Today there are many efforts trying to implement information systems to support research evaluation activities. Institutions develop their own or use commercial or non-commercial products to maintain data about research results. Many information sources have been used at the University of Latvia (LU) for a while to get the insight into the actual situation with research activities and their outcomes, but this process needed improvements by providing an integrated information oriented to scientific excellence. The requirements for research evaluation in Latvia are declared in the regulations issued by the government and prescribe how the funding for scientific institutions is calculated [7, 8]. As stated in these regulations, the productivity of scientific work is evaluated according to the number of publications indexed in Scopus or Web of Science (WoS). These quantitative data must be extended with data necessary for computation of qualitative indicators.

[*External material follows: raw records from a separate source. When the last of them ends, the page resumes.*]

-- ==== Sys2Proof/Machine/Ops.lean ====
section
/-! DEFINITION. The named operations over the state: how a command ends, holds or raises an error (spec/40_control.md R111,
spec/60_exceptions.md R262), the return from an error (R265), the stream primitives (spec/20_memory.md R68, R69), and the
operations on the frequency table, the code table, the priority queue and the node arena (spec/10_state.md R38 to R41). -/

namespace Sys2Proof.Machine

/-- The outcome of a meaning. -/
abbrev Out := Host.Outcome State Fault Refusal

/-! ## Ending a command -/

/-- Completion (R111): BUSY <- 0, and the error fields as they were. -/
def State.complete (s : State) : State := { s with run := none }

/-- TAKING AN ERROR, `raise E(op)` (R262): ERR <- 1, ERRCODE <- code(E), ERR_OP <- op, BUSY <- 0, and nothing else. -/
def State.raise (s : State) (e : ErrCode) (op : Byte) : State := { s with error := some { code := e, op := op }, run := none }

/-- THE RETURN FROM AN ERROR (R113, R265): the six sticky fields of STATUS are cleared, and nothing else. -/
def State.clearSticky (s : State) : State :=
  { s with error := none, cmdDrop := false, wrDrop := false, inOvf := false }

/-- The command waits for the host at the point `p`, BUSY staying 1 (R68, R69). -/
def State.hold (s : State) (p : Progress) : State := { s with run := some { s.running with progress := p } }

/-! ## Streams -/

/-- `Emit(b)` of several bytes, as far as OUT has room (R69): OUT afterwards, and the bytes that still wait. -/
def emitInto (depth : Nat) (out bytes : List Byte) : List Byte × List Byte :=
  (out ++ bytes.take (depth - out.length), bytes.drop (depth - out.length))

/-- `Recv()` on an empty IN (R68): with IN_EOF = 0 the command holds, with IN_EOF = 1 Recv returns EOF and the command's
rule raises `e`. -/
def State.starve (s : State) (p : Progress) (e : ErrCode) (op : Byte) : State :=
  if s.inEof then s.raise e op else s.hold p

/-! ## The frequency table (R38) -/

/-- The count FT has for `w`. -/
def ftFind (w : U64) : List FtEntry → Option U64
  | [] => none
  | e :: es => if e.word = w then some e.count else ftFind w es

/-- `(w, c)` replaces FT's entry for `w`, or goes in at its ascending position (R130). -/
def ftPut (w c : U64) : List FtEntry → List FtEntry
  | [] => [⟨w, c⟩]
  | e :: es =>
    if w.toNat < e.word.toNat then ⟨w, c⟩ :: e :: es
    else if e.word = w then ⟨w, c⟩ :: es
    else e :: ftPut w c es

/-! ## The code table (R39) -/

/-- The code CT has for `w`. -/
def ctFind (w : U64) : List CtEntry → Option (List Bool)
  | [] => none
  | e :: es => if e.word = w then some e.code else ctFind w es

/-- An entry goes in before the first entry of a greater Word. -/
def ctInsert (e : CtEntry) : List CtEntry → List CtEntry
  | [] => [e]
  | x :: xs => if e.word.toNat < x.word.toNat then e :: x :: xs else x :: ctInsert e xs

/-- "sort T by ascending word" (R165). -/
def ctSort (t : List CtEntry) : List CtEntry := t.foldl (fun acc e => ctInsert e acc) []

/-- The longest code of a table, 0 for an empty one (R165). -/
def longestCode (t : List CtEntry) : Nat := t.foldl (fun m e => max m e.code.length) 0

/-! ## The priority queue (R41) -/

/-- `(weight, seq)` of `a` is below that of `b` in lexicographic order (R41). -/
def PqEntry.before (a b : PqEntry) : Bool :=
  decide (a.weight.toNat < b.weight.toNat ∨ (a.weight.toNat = b.weight.toNat ∧ a.seq.toNat < b.seq.toNat))

/-- The entry of the queue with the least `(weight, seq)` (R41, R142). -/
def pqMin : List PqEntry → Option PqEntry
  | [] => none
  | e :: es =>
    match pqMin es with
    | none => some e
    | some m => some (if m.before e then m else e)

/-- "remove the least (weight, seq) entry of PQ" (R142, R160): that entry, and the queue without it. -/
def pqTakeMin (pq : List PqEntry) : Option (PqEntry × List PqEntry) := (pqMin pq).map fun m => (m, pq.erase m)

/-! ## The node arena (R40) -/

/-- A leaf of the arena: `{weight, leaf 1, symbol, NONE, NONE}`. -/
def Node.mkLeaf (weight symbol : U64) : Node := ⟨weight, true, symbol, noNode, noNode⟩

/-- An internal node of the arena: `{weight, leaf 0, symbol 0, left, right}`. -/
def Node.mkInternal (weight : U64) (left right : U32) : Node := ⟨weight, false, 0#64, left, right⟩

/-- The child a bit selects: 0 left, 1 right (R165, R170, R241, D31). -/
def Node.child (nd : Node) (bit : Bool) : U32 := if bit then nd.right else nd.left

/-- The node with the child a bit selects set to `k` (R170). -/
def Node.setChild (nd : Node) (bit : Bool) (k : U32) : Node := if bit then { nd with right := k } else { nd with left := k }

/-- NODE[i], if i is a node (R40). -/
def nodeAt (nodes : List Node) (i : U32) : Option Node := nodes[i.toNat]?

/-- The arena is emptied and no tree exists (R112, R160, R170). -/
def State.dropTree (s : State) : State := { s with nodes := [], root := noNode }

/-- The queue is emptied and its sequence counter starts anew (R140, R160). -/
def State.dropQueue (s : State) : State := { s with pq := [], pqSeq := 0#64 }

/-- The code table is emptied (R165, R195). -/
def State.dropCodes (s : State) : State := { s with ct := [] }

end Sys2Proof.Machine
end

The paper presents a publication data management system for excellence-based research analysis at LU. The system integrates data available at the university information system with data from the library information system as well as with data obtained via API from Scopus and WoS databases. The paper discusses data integration flows and data integration problems including data quality issues. A data model of the integrated dataset is also presented. Based on this data model and integrated data, examples of quality oriented metrics and analysis results of them are provided.

2 Related Work

A research information system in Scandinavia [9] is an example of such system that is implemented and used in Denmark, Finland, Norway, and Sweden and mostly contains integrated, high quality bibliometric data. The system is used for performance-based funding. It is remarkable, that this system also has its own publication indicator that by weighting the results from different fields allows to compare them.

In the field of data integration, the recent approaches are focused on mappings between models and integration processes. Also in research information systems, mappings between different systems should be considered as important parts, they provide specifications for data integration processes [5].

The Polish Performance-research funding system allows to evaluate 65 parameters. 962 research units provided data about more than a million research outcomes for the 4-year period. The data collection process was performed through submission of the questionnaire through the Information System on Higher Education in Poland. The study [10] was performed to find out the most important metrics to facilitate the transition to more targeted system to meet the excellence requirements, where only the most important metrics are reported. The research showed that many of existing metrics are not significant for the evaluation.

Italian experience [11] shows the implementation of a research information system in Italy, where 66 Italian institutions introduced IRIS, that is a system based on DSpace [12] and customized for Italian environment. ORCID also was used at a national level. Entities, attributes and relations in this system are compliant with the CERIF ontology [13]. The collected huge amount of data allowed to understand the whole situation in research and, for example, to develop new publication strategies. The authors of the study mention also the problems with the data quality, when not all institutions control the data collection process and do not implement data validation processes of data provided by researchers.

3 Data Model

To support analysis and evaluation of the scientific activity of LU members involved in research, both employees and students, we propose a system architecture that integrates information about publications from all accessible data sources that include the library information system ALEPH, LU management information system LUIS, SCOPUS and WoS databases. To maintain publication information and support reporting and analysis, the publication data from multiple sources are linked and stored in a repository in LUIS. The data model of the repository is depicted in Fig. 1.

Fig. 1.
figure 1

Publication repository data model

The central class to store bibliographical data about a publication as well as number of citations in SCOPUS and WoS databases is Publication. The bibliographical data in this class are entered by the author of the publication or the faculty staff or they are populated during the data loading process from ALEPH or SCOPUS databases. For each publication indexed by SCOPUS or WoS, we also include the corresponding number of citations as well as publication identifiers used in both databases to maintain a link with SCOPUS and WoS as data sources.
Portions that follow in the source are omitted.